Reproduce the data below line by line, from its first line to the line with "let s := s.forEach s.xlt.seqs.keys", both included, and nothing past that point.

:: Input records ::

-- ==== Sys2Proof/Machine/Faults.lean ====
section
/-! DEFINITION. Machine/Faults.lean: warm resets of the privileged units, fault reports, patrol scrub and field tests (chapter
15). -/

namespace Sys2Proof.Machine

/-! ### Warm resets (R341 to R346) -/

/-- The block of a privileged unit (Table 2.1). -/
def PrivUnit.block : PrivUnit → Nat
  | .evc => 0x04 | .lve => 0x05 | .xlt => 0x07

/-- The counter of a unit's warm resets. -/
def PrivUnit.counter : PrivUnit → Nat
  | .evc => Reg.glbWarmEvcLo | .lve => Reg.glbWarmLveLo | .xlt => Reg.glbWarmXltLo

/-- A ring step that a member had accepted ends with `E_STALE` (Table 6.8). -/
def State.staleRing (s : State) (t : Step) : State :=
  let s := s.modStep t.id fun t => { t with ring := t.ring.map fun r => if r.k = r.low then r else { r with received := some (.stale, []) } }
  if (t.ring.bind RingRole.own).isNone then s.failStep t.id .stale else s.ringCombine t.id

/-- A placement command in progress ends with `E_STALE` and keeps the frames already moved (Table 8.4). -/
def State.stalePlace (s : State) (p : Placement) : State :=
  let s := { s with slc := { s.slc with places := s.slc.places.filter fun x => x.id != p.id } }
  let s := s.forEach p.reserve fun x t => t.freeExt x.1
  s.forEach (p.req :: p.joined) fun r t => t.complete r { p.result with status := .stale }

/-- What a warm reset of the translation unit does to its work (Table 15.4). Deliveries stand still and end with it. -/
def State.xltWarm (s : State) (cause : WarmCause) : State :=
  let s : State := match cause with
    | .metadata f => ({ s with flt := { s.flt with warmFrame := some f } } : State).setErr Err.xltWalkUe
    | .control => s
  let s := s.forEach s.att.steps fun t u =>
    if t.ring.isSome then u.staleRing t
    else if t.phase = .running ∨ t.phase = .spillWait then u
    else u.failStep t.id .stale
  let s := s.forEach s.xlt.seqs.keys fun i t => t.denySeq i .stale
  let s := s.forEach (s.slc.moves.filter fun m => m.st != .commit) fun m t => t.abortMove m .stale 0
  -- a chained move is not in COMMIT: it ends, and the move before it commits (Table 8.4)
  let chains := (s.slc.moves.filterMap fun m => m.chain.map fun c => (m.domain, c)) ++ s.slc.chainWait.map Prod.snd
  let s := { s with slc := { s.slc with moves := s.slc.moves.map fun (m : Move) => { m with chain := none }, chainWait := [] } }
  let s := s.forEach chains fun x t => (t.endReqs x.2.reqs (.failed .stale 0)).endWaiters x.1 x.2.ticket .stale 0
  let s := s.forEach s.slc.places fun p t => t.stalePlace p
  let waiting := s.slc.queue
  let cmds := s.slc.spaceCmds
  let s := { s with slc := { s.slc with queue := [], spaceWait := [], spaceCmds := [] } }
  let s := s.forEach waiting fun x t => t.fail x.1 .stale
  s.forEach cmds fun x t => t.fail x.req .stale

/-- Who asked for a persistent change that waits. -/
def Persist.requester : Persist → Option Requester
  | .lcAdvance _ _ r => some r
  | .debugUnlock _ r => some r
  | _ => none

/-- Persistent changes that wait for their segment are given up; an entry lists theirs (Table 15.4). -/
def State.dropWaiting (s : State) : State :=
  let w := s.aud.waiting
  if w.isEmpty then s
  else
    let numbers := w.filterMap fun x => ((s.aud.segments.find? fun g => g.number == x.1).bind fun g => g.entries.getLast?).map AuditEntry.number
    let s := { s with
      aud := { s.aud with waiting := [] }
      mgmt := if w.any fun x => (match x.2 with | .fwUpdate _ => true | _ => false) then { s.mgmt with update := .idle } else s.mgmt
      glb := if w.any fun x => x.2 == Persist.calCommit then { s.glb with calState := .staged } else s.glb }
    let s := if s.auditTakes then s.audit 0 .device 0x07 2 [] (numbers.flatMap (leBytes 4)) else s
    s.forEach (w.filterMap fun (x : Nat × Persist) => x.2.requester) fun r t => t.addStale .lve r {}

/-- What a warm reset of Levee does to its work (Table 15.4): key operations abort, and handshakes are abandoned. -/
def State.lveWarm (s : State) : State :=
  let ops := s.lve.keyOps
  let s := { s with
    lve := { s.lve with keyOps := [] }
    mgmt := { s.mgmt with sessions := s.mgmt.sessions.filter fun e => e.2.established } }
  let s := s.forEach ops fun k t =>
    let t := if k.writesSlot then (t.setErr Err.lveKeyAbort).loseKeys k.domain else t.setErr Err.lveKeyAbort
    t.addStale .lve k.req {}
  let s := s.forEach (List.range 32) fun p t =>
    let lost := (t.port p).handshakes
    if lost.isEmpty then t
    else (t.setPort p fun q => { q with handshakes := [], lastUse := t.now }).forEach lost fun h u =>
      u.bumpD h.domain (Reg.cwyAttachFailLo + cwyOff p)
  s.dropWaiting

/-- A warm reset of a unit begins: detection, the record, and what becomes of the unit's work (Tables 15.3 and 15.4). -/
def State.startWarm (s : State) (u : PrivUnit) (cause : WarmCause) : State :=
  if (s.unit3 u).held ∨ s.glb.phase ≠ .ready then s
  else
    let s := (s.fault (unitWord u.block 0) 0x04 4).setErr Err.glbWarm
    let s := s.setUnit3 u fun x => { x with warmSince := some s.now, times := recent s.now (secNs 1) x.times ++ [s.now] }
    match u with
    | .xlt => s.xltWarm cause
    | .lve => s.lveWarm
    | .evc => { s with evc := {} }

/-- A warm reset begins. -/
def execWarmReset (u : PrivUnit) (cause : WarmCause) (s : State) : Host.Outcome State Fault Refusal :=
  .next (s.afterCwyIn .device (s.startWarm u cause))

/-- A privileged unit makes no progress for 10 µs with work pending. -/
def execUnitWatchdogExpiry (u : PrivUnit) (s : State) : Host.Outcome State Fault Refusal :=
  .next (s.afterCwyIn .device (s.startWarm u .control))

/-- The metadata frames on the way to a metadata frame, itself included. -/
def metaPathOf (f : FrameId) : List FrameId :=
  match f with
  | .table r lv pre => (tablePath r (pre * 2 ^ (8 * (5 - lv)))).take lv
  | .bdPage b => tablePath .bds b ++ [.bdPage b]
  | _ => []

/-- Homes of the frames reached through a metadata frame. -/
def State.beneath (s : State) (f : FrameId) : List Home :=
  let pages := s.xlt.seqs.flatMap fun x => x.2.ptes.filterMap fun e =>
    let k := e.1
    if (e.2.metaPath x.1 k.1 k.2.1 k.2.2).contains f then (s.frame? (e.2.frame x.1 k.1 k.2.1 k.2.2)).map FrameInfo.home else none
  let slots := s.xlt.bds.flatMap fun x => if (metaPathOf (.bdPage x.1)).contains f then x.2.fds.map fun e => e.2.home else []
  let objs := s.xlt.objs.flatMap fun x => x.2.map.filterMap fun e =>
    if (tablePath (.obj x.1) e.1).contains f then some e.2.home else none
  let metas := s.xlt.metas.filterMap fun e => if e.1 != f && (metaPathOf e.1).contains f then some e.2.home else none
  (pages ++ slots ++ objs ++ metas).eraseDups

/-- Bytes of the extents at some homes. -/
def State.extBytes (s : State) (hs : List Home) : Nat :=
  sumNat ((s.slc.extents.filter fun e => hs.contains e.1).map fun e => e.2.1)

/-- Extents whose tables cannot be read are stranded (R336). -/
def State.strand (s : State) (hs : List Home) : State :=
  let new := hs.filter fun h => !s.flt.strandedHomes.contains h
  { s with flt := { s.flt with strandedHomes := s.flt.strandedHomes ++ new, stranded := s.flt.stranded + s.extBytes new } }

/-- A metadata frame that stays uncorrectable at the restart is poisoned, and what lies beneath it is stranded (R336). -/
def State.rereadFrame (s : State) (ok : Bool) : State :=
  match s.flt.warmFrame with
  | none => s
  | some f =>
    let s := { s with flt := { s.flt with warmFrame := none } }
    if ok then s else (s.raisePoison f).strand (s.beneath f)

/-- The offset of the status code in the body of a reply (Tables 5.4, 6.5, 7.8, 11.9, 11.10). -/
def statusAt (mtype : Nat) : Nat :=
  match mtype with | 0x3F => 5 | 0x12 => 6 | 0x29 => 6 | _ => 4

/-- A reply whose refusal has become `E_STALE`. -/
def TxMsg.stale (m : TxMsg) : TxMsg := { m with body := m.body.set (statusAt m.mtype) (BitVec.ofNat 8 Status.stale.code) }

/-- Refusals that awaited release leave as `E_STALE` (Table 15.4). -/
def State.staleRefusals (s : State) : State :=
  if !s.refusalsMove then s
  else
    let a := s.hif.refusals
    let b := s.cwy.refusals
    let s := { s with hif := { s.hif with refusals := [] }, cwy := { s.cwy with refusals := [] } }
    let s := s.forEach a fun x t => t.deliverCpl x.1 { status := .stale }
    s.forEach b fun x t => t.sendReply x.1 x.2.1 x.2.2.1.stale .stale

/-- The `E_STALE` answers of a unit leave. -/
def State.releaseStale (s : State) (u : PrivUnit) : State :=
  let mine := s.flt.stale.filter fun x => x.1 == u
  let s := { s with flt := { s.flt with stale := s.flt.stale.filter fun x => x.1 != u } }
  let s := s.forEach mine fun x t => t.deliverCpl x.2.1 { x.2.2 with status := .stale }
  if u = .evc then s else s.staleRefusals

/-- A warm reset ends (R342): the unit is `READY` again, or, at its third within 1 s, held (R345). A self-check that fails
begins the restart again (Table 15.5). -/
def State.endWarm (s : State) (u : PrivUnit) (selfCheck reread : Bool) : State :=
  if (s.unit3 u).warmSince.isNone then s
  else if 3 ≤ (s.unit3 u).times.length then
    let s := (s.setUnit3 u fun x => { x with warmSince := none, held := true }).bump u.counter
    (((s.fault (unitWord u.block 0) 0x06 5).setErr Err.glbHeld).releaseStale u)
  else if !selfCheck then s.startWarm u .control
  else
    let s := (s.setUnit3 u fun x => { x with warmSince := none }).bump u.counter
    let s := if u = .xlt then s.rereadFrame reread else s
    let s := ((s.fault (unitWord u.block 0) 0x05 4).setEvt Evt.glbWarmDone).releaseStale u
    if u = .xlt then (s.forEach s.slc.pageReads fun r t => t.failPages r .stale).sluice else s

/-- A warm reset completes. -/
def execWarmResetDone (u : PrivUnit) (selfCheck reread : Bool) (s : State) : Host.Outcome State Fault Refusal :=
  .next (s.afterCwyIn .device (s.endWarm u selfCheck reread))

/-! ### Fault records (R349, R350) -/

/-- The 32 bytes of a record (Table 15.8). -/
def FaultRec.bytes (r : FaultRec) : List Byte :=
  leBytes 8 r.time ++ leBytes 4 r.unit ++ leBytes 1 r.cls ++ leBytes 1 r.resp ++ leBytes 2 r.count ++ leBytes 8 r.addr
    ++ leBytes 4 r.number ++ leBytes 4 r.detail

/-- Toluo takes the first record: history, PLDM event and `GLB_FAULT_LAST`. Once the FIFO has space again, a record of what was
dropped goes in first. A write of the history that fails its read-back is made again in another place (Table 15.1);
whether it fails is a free value (log entry 121). -/
def State.reportFault (s : State) : State :=
  match s.flt.fifo with
  | [] => s
  | r :: rest =>
    let (n, s) := s.draw
    let s := if Config.flashWriteFails n then s.setErr Err.glbHistFail else s
    let s := { s with flt := { s.flt with
      fifo := rest, last := some r, ringRecs := (s.flt.ringRecs ++ [r]).drop (s.flt.ringRecs.length + 1 - 4096) } }
    let s := (s.pldmEvent 0xF0 (r.bytes.map BitVec.toNat)).setEvt Evt.glbFault
    let lost := s.flt.dropped
    if lost = 0 then s
    else ({ s with flt := { s.flt with dropped := 0 } } : State).fault (unitWord 0x01 0) 0x0B 0 0 0 lost

/-- Toluo reports a fault record. -/
def execToluoFaultReport (s : State) : Host.Outcome State Fault Refusal :=
  .next (s.afterIn .tests (s.reportFault))

/-- A unit's corrected errors are summarised, at most once every `CE_S` seconds. -/
def State.ceSummary (s : State) (unit count : Nat) : State :=
  let e := s.flt.corrected.get? unit
  let n := count + (e.map Prod.fst).getD 0
  let every := secNs (max (s.fld Reg.glbFaultCfg 23 16) 1)
  let due := match e with | some (_, t) => decide (t = 0 ∨ t + every ≤ s.now) | none => true
  if n = 0 ∨ !due then s
  else ({ s with flt := { s.flt with corrected := s.flt.corrected.set unit (0, max s.now 1) } } : State).fault unit 0x01 1 0 0 n

/-- A corrected-error summary. -/
def execCeSummary (unit count : Nat) (s : State) : Host.Outcome State Fault Refusal := .next (s.afterIn .tests (s.ceSummary unit count))

/-! ### Patrol scrub (R336, R340, R356) -/

/-- Every frame that the device holds. -/
def State.frames (s : State) : List FrameId :=
  (s.xlt.seqs.flatMap fun x => x.2.ptes.filterMap fun e =>
      if e.2.share.isNone then some (FrameId.page x.1 e.1.1 e.1.2.1 e.1.2.2) else none)
    ++ (s.xlt.bds.flatMap fun x => x.2.fds.map fun e => FrameId.slot x.1 e.1)
    ++ (s.xlt.objs.flatMap fun x => x.2.map.map fun e => FrameId.obj x.1 e.1)
    ++ s.xlt.metas.map Prod.fst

:::

» **Expected answer**
-- ==== Sys2Proof/Machine/Faults.lean ====
section
/-! DEFINITION. Machine/Faults.lean: warm resets of the privileged units, fault reports, patrol scrub and field tests (chapter
15). -/

namespace Sys2Proof.Machine

/-! ### Warm resets (R341 to R346) -/

/-- The block of a privileged unit (Table 2.1). -/
def PrivUnit.block : PrivUnit → Nat
  | .evc => 0x04 | .lve => 0x05 | .xlt => 0x07

/-- The counter of a unit's warm resets. -/
def PrivUnit.counter : PrivUnit → Nat
  | .evc => Reg.glbWarmEvcLo | .lve => Reg.glbWarmLveLo | .xlt => Reg.glbWarmXltLo

/-- A ring step that a member had accepted ends with `E_STALE` (Table 6.8). -/
def State.staleRing (s : State) (t : Step) : State :=
  let s := s.modStep t.id fun t => { t with ring := t.ring.map fun r => if r.k = r.low then r else { r with received := some (.stale, []) } }
  if (t.ring.bind RingRole.own).isNone then s.failStep t.id .stale else s.ringCombine t.id

/-- A placement command in progress ends with `E_STALE` and keeps the frames already moved (Table 8.4). -/
def State.stalePlace (s : State) (p : Placement) : State :=
  let s := { s with slc := { s.slc with places := s.slc.places.filter fun x => x.id != p.id } }
  let s := s.forEach p.reserve fun x t => t.freeExt x.1
  s.forEach (p.req :: p.joined) fun r t => t.complete r { p.result with status := .stale }

/-- What a warm reset of the translation unit does to its work (Table 15.4). Deliveries stand still and end with it. -/
def State.xltWarm (s : State) (cause : WarmCause) : State :=
  let s : State := match cause with
    | .metadata f => ({ s with flt := { s.flt with warmFrame := some f } } : State).setErr Err.xltWalkUe
    | .control => s
  let s := s.forEach s.att.steps fun t u =>
    if t.ring.isSome then u.staleRing t
    else if t.phase = .running ∨ t.phase = .spillWait then u
    else u.failStep t.id .stale
  let s := s.forEach s.xlt.seqs.keys fun i t => t.denySeq i .stale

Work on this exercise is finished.